IHateMLClassification

I hate machine learning classification, so I use Hypothesis testing for classifying MNIST data.

Introduction

As the name suggests, I hate the overrate of the use of machine learning to classifying MNIST data. Like, why do we need to use those fancy algorithm for this simple task? So, I propose to use the more traditional way that can be taught to first year student who are taking basic statistics. Introducing hypothesis testing classification algorithm.

Side/technical note

This is just a metric learning. Here, we use Hotelling’s $T^2$ statistic to perform a $F$-test whether the mean difference between the new observation $x$ and known data $X_c$ is significant or not. If it is significant, then $x$ probably not in class $c$. We iterate all until we run out of class to iterate and we done.
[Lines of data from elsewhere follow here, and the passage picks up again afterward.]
-- ==== Sys2Proof/Tests/Slice0.lean ====
section
/-! SUPPORT. The model's own tests: what WellFormed refuses, decoding of written-out signals, one step per command
against the spec's vectors, and a witness for the hypotheses of each obligation. -/

namespace Sys2Proof.Tests

open Sys2Proof Sys2Proof.Machine Sys2Proof.Stated

-- One theorem at a time: the kernel evaluations below would else each hold a thread of their own.
set_option Elab.async false

/-! ## Small configurations and states -/

/-- A pattern string, one character per byte (R13). -/
def ps (x : String) : PatStr := { len := x.toList.length, chars := x.toList.map (fun c => BitVec.ofNat 8 c.toNat) }

/-- Two ports, two templates, letters `d` and `r`. -/
def tiny : Config :=
  { nTemplates := 2, midW := 4, tagW := 4, patMaxChars := 59, fieldAlphabet := [0x64#8, 0x72#8], nLookupPorts := 2 }

/-- The entry of a template; the blank one where the pattern is malformed. -/
def entryOf (cfg : Config) (mid : Nat) (pat : String) (tag : Nat) : Entry :=
  match compile cfg (ps pat) with
  | some c => { mid := mid, tag := tag, nsym := c.nsym, spec := c.spec, sym := c.sym }
  | none => Entry.blank

/-- A block with these registered entries and this status, serving port 0. -/
def block (cfg : Config) (es : List Entry) (status : BitVec 8) (input : List Event := []) : State :=
  { State.initial cfg with
    tbl := es ++ List.replicate (cfg.nTemplates - es.length) Entry.blank
    count := es.length
    status := status
    input := input }

def adc : String := "0001 11rd dddd rrrr"
def sec : String := "1001 0100 0000 1000"

/-- Templates of configuration A, with the vectors' parameters: the tables of the tests below. -/
def e52 (mid : Nat) (pat : String) : Entry := entryOf Config.vectors mid pat mid

/-- The two-template table of the witnesses: `adc` under 3 and `sec` under 5. -/
def two : List Entry := [entryOf tiny 3 adc 3, entryOf tiny 5 sec 5]

def win (b0 b1 : Byte) : Window := ⟨b0, b1, 0, 0, 0, 0⟩

/-- The state an outcome holds, for reading a test's result. -/
def out : Host.Outcome State Fault Refusal → State
  | .next s => s
  | .fault _ => State.reset
  | .refused _ => State.reset

/-- The response a command gives on port 0. -/
def ans (o : Host.Outcome State Fault Refusal) : Resp := (out o).resp.getD 0 (Resp.zero 0 .illegalCommand)

/-! ## What WellFormed refuses (R79), each check with an ill-formed term and the last value that fits -/

theorem test_wf_mid : Instr.wellFormed tiny (.supersede 16 0) = false ∧ Instr.wellFormed tiny (.supersede 15 0) = true := by
  decide

theorem test_wf_tag : Instr.wellFormed tiny (.supersede 0 16) = false ∧ Instr.wellFormed tiny (.supersede 0 15) = true := by
  decide

theorem test_wf_tidx : Instr.wellFormed tiny (.matchTemplate 2 (win 0 0) 2) = false ∧
    Instr.wellFormed tiny (.matchTemplate 1 (win 0 0) 2) = true := by decide

theorem test_wf_register_mid : Instr.wellFormed tiny (.register 16 (ps adc) 0) = false := by decide

theorem test_wf_register_tag : Instr.wellFormed tiny (.register 0 (ps adc) 16) = false := by decide

/-- `arg_pat_len` has 6 bits here: 63 fits, 64 does not; of 63 characters the port carries 59. -/
theorem test_wf_pat_len :
    Instr.wellFormed tiny (.register 0 { len := 64, chars := List.replicate 59 0x30#8 } 0) = false ∧
    Instr.wellFormed tiny (.register 0 { len := 63, chars := List.replicate 59 0x30#8 } 0) = true := by decide

theorem test_wf_pat_chars :
    Instr.wellFormed tiny (.register 0 { len := 63, chars := List.replicate 63 0x30#8 } 0) = false ∧
    Instr.wellFormed tiny (.register 0 { len := 3, chars := [0x30#8] } 0) = false := by decide

/-- The bounds of R8, each with a configuration that breaks it alone. -/
theorem test_wf_config : tiny.Wf ∧ ¬ { tiny with nTemplates := 0 }.Wf ∧ ¬ { tiny with midW := 0 }.Wf ∧
    ¬ { tiny with tagW := 0 }.Wf ∧ ¬ { tiny with patMaxChars := 58 }.Wf ∧ ¬ { tiny with nLookupPorts := 0 }.Wf ∧
    ¬ { tiny with fieldAlphabet := [0x72#8, 0x64#8] }.Wf ∧ ¬ { tiny with fieldAlphabet := [0x30#8] }.Wf := by
  decide

/-! ## Decoding: the words of the opcode table, written from R80, and operands from R79 -/

theorem test_decode_nop : decodeTableWord 8 0b000 = some .nop := by decide

theorem test_decode_register : decodeTableWord 8 0b001 = some (.register 0 { len := 0, chars := [] } 0) := by decide

theorem test_decode_supersede : decodeTableWord 8 0b010 = some (.supersede 0 0) := by decide

theorem test_decode_seal : decodeTableWord 8 0b011 = some .sealTable := by decide

theorem test_decode_match : decodeTableWord 8 0b100 = some (.matchTemplate 0 Window.zero 0) := by decide

theorem test_decode_resolve : decodeTableWord 8 0b101 = some (.resolve Window.zero 0) := by decide

theorem test_decode_reserved :
    decodeTableWord 8 0b110 = some .reserved110 ∧ decodeTableWord 8 0b111 = some .reserved111 := by decide

theorem test_decode_no_code : decodeTableWord 2 0b10 = none := by decide

/-- REGISTER takes `arg_pat[0 .. arg_pat_len-1]`, the identifier and the tag; the other signals are ignored. -/
theorem test_decode_operands :
    decode tiny { cmd := 0b001#3, argMid := 9, argTag := 12, argPat := [0x31#8, 0x20#8, 0x64#8], argPatLen := 2,
                  argTidx := 1, window := win 1 2, avail := 7 } =
      .register 9 { len := 2, chars := [0x31#8, 0x20#8] } 12 := by decide

/-- The host's placing of a table word: the next step runs it. -/
theorem test_fetch_table_word : step (State.reset.withFetchWord 8 0b011) = exec .sealTable State.reset := by rfl

/-! ## One step per command, against the spec's vectors (95_test_vectors.md) -/

/-- V-L4. -/
theorem test_nop : ans (exec .nop State.reset) = Resp.zero 52 .ok := by decide +kernel

/-- V-C1: `TBL[0]` is {3, 3, nsym 16, spec 6}, `tidx = 0`, `count = 1`. -/
theorem test_register : let s := out (exec (.register 3 (ps adc) 3) State.reset)
    ans (.next s) = { Resp.zero 52 .ok with tidx := 0, count := 1 } ∧
    (s.registered.map (fun e => (e.mid, e.tag, e.nsym, e.spec))) = [(3, 3, 16, 6)] := by decide +kernel

/-- V-C17: the duplicate is reported before the full table. -/
theorem test_register_priority :
    let s := block { Config.vectors with nTemplates := 2 } [e52 1 "0000 0000 0000 0000", e52 2 sec] 0#8
    let r := ans (exec (.register 1 (ps "0000 0000 0000 0010") 1) s)
    r.rc = .duplicateMnemonic ∧ r.status = 0x02#8 ∧ r.count = 2 := by decide +kernel

/-- V-S1 on a table of one entry: the new tag, and the index. -/
theorem test_supersede : let s := out (exec (.supersede 3 0x83) (block Config.vectors [e52 3 adc] 1#8))
    (ans (.next s)).rc = .ok ∧ (ans (.next s)).tidx = 0 ∧ s.registered.map Entry.tag = [0x83] ∧ s.status = 1#8 := by
  decide +kernel

/-- V-S6: a miss on the empty table. -/
theorem test_supersede_miss : let r := ans (exec (.supersede 1 1) State.reset)
    r.rc = .supersedeTargetMissing ∧ r.status = 0x04#8 ∧ r.count = 0 := by decide +kernel

/-- V-L1. -/
theorem test_seal : let r := ans (exec .sealTable State.reset)
    r.rc = .ok ∧ r.status = 0x01#8 ∧ r.count = 0 := by decide +kernel

/-- V-L2: a second SEAL. -/
theorem test_seal_twice : let s := out (exec .sealTable (block Config.vectors [] 1#8))
    (ans (.next s)).rc = .wrongPhase ∧ s.status = 0x01#8 := by decide +kernel

/-- V-M1 (E1): `d` is slot 29 and `r` slot 43; 0x15 and 0x1F from the window `5F 1F`. -/
theorem test_match : let r := ans (exec (.matchTemplate 0 (win 0x5F 0x1F) 2) (block Config.vectors [e52 3 adc] 1#8))
    r.rc = .ok ∧ r.hit = true ∧ r.len = 2 ∧ r.consume = 2 ∧ r.spec = 6 ∧ r.fmask = 0x80020000000 ∧
    r.fval.getD 29 0 = 0x15#48 ∧ r.fval.getD 43 0 = 0x1F#48 := by decide +kernel

/-- V-M2: the same bytes in stream order miss, with `consume = 0`. -/
theorem test_match_miss :
    let r := ans (exec (.matchTemplate 0 (win 0x1F 0x5F) 2) (block Config.vectors [e52 3 adc] 1#8))
    r.rc = .noMatch ∧ r.consume = 0 := by decide +kernel

/-- V-R10: the 22-bit field of the 32-bit `JMP` template, and V-R29's swapped words miss with `consume = 2`. -/
theorem test_resolve :
    let s := block Config.vectors [e52 8 "1001 010k kkkk 110k kkkk kkkk kkkk kkkk"] 1#8
    let r := ans (exec (.resolve ⟨0x0D, 0x95, 0xFF, 0xFF, 0, 0⟩ 4) s)
    let m := ans (exec (.resolve ⟨0x34, 0x12, 0x0C, 0x94, 0, 0⟩ 4) s)
    r.rc = .ok ∧ r.len = 4 ∧ r.consume = 4 ∧ r.spec = 10 ∧ r.fval.getD 36 0 = 0x21FFFF#48 ∧
    m.rc = .noMatch ∧ m.consume = 2 := by decide +kernel

/-- V-R1, V-R2: the fully literal template first, though registered later. -/
theorem test_resolve_priority :
    let s := block Config.vectors [e52 4 "1001 0100 0sss 1000", e52 5 sec] 1#8
    (ans (exec (.resolve (win 0x08 0x94) 2) s)).tidx = 1 ∧ (ans (exec (.resolve (win 0x18 0x94) 2) s)).tidx = 0 := by
  decide +kernel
More technical detail would be

Statistical Modelling

Compute Class Statistics:
- For each digit class $c$, calculate the mean vector $\mu_c$ and the precision matrix $S_c^{-1}$.
Hotelling’s $T^2$ Test:
- For a given test observation $x$, compute the Hotelling’s $T^2$ statistic for each class: $T^2_c = (x - \mu_c)^\top S_c^{-1} (x - \mu_c)$
- Convert the $T^2$ statistic to an $F$-value: $F_c = \frac{n - p}{p \times n} \times T^2_c$ where $n$ is the number of samples in class $c$ and $p$ is the dimensionality of the data.
- Derive the $p$-value for this $F$-value using the CDF of the $F$-distribution. Which is essentially, $p_{\text{val}}(F_c) = 1 - \left[ \frac{\Gamma\left(\frac{1}{2}\right)}{\Gamma\left(\frac{p}{2}\right) \Gamma\left(\frac{1-p}{2}\right)} \int_{0}^{\frac{pF_c}{pF_c + (1-p)}} t^{\frac{p}{2}-1} (1-t)^{\frac{1-p}{2}-1} dt \right]$

Classification Decision

Assign the test observation $x$ to the class $c^*$ with the highest $p$-value:

\[c^* = \arg\max_c p_{val}(F_{c})\]

If all $p$-values are below a significance threshold (e.g., $0.05$), classify $x$ as “unknown”.

Result

We got accuracy of 90.43% on 50% test data. Here is the visualization of what we got.

pval

Here is also the test results for the others dataset

Dataset	Accuracy	class
Fashion	51.22%	10
Iris	93.33%	3
Wisconsin	76.14%	2

Why no one do this?

Ok, I will let you evaluate time complexity of the said algorithm as your homework.

Expansion and Todo

First and foremost, we need to focus on the theoretical justification on this method. At this point, this is a one-observation and one-sample test. We can’t do much with one-observation test as we can’t infers its distribution or its properties.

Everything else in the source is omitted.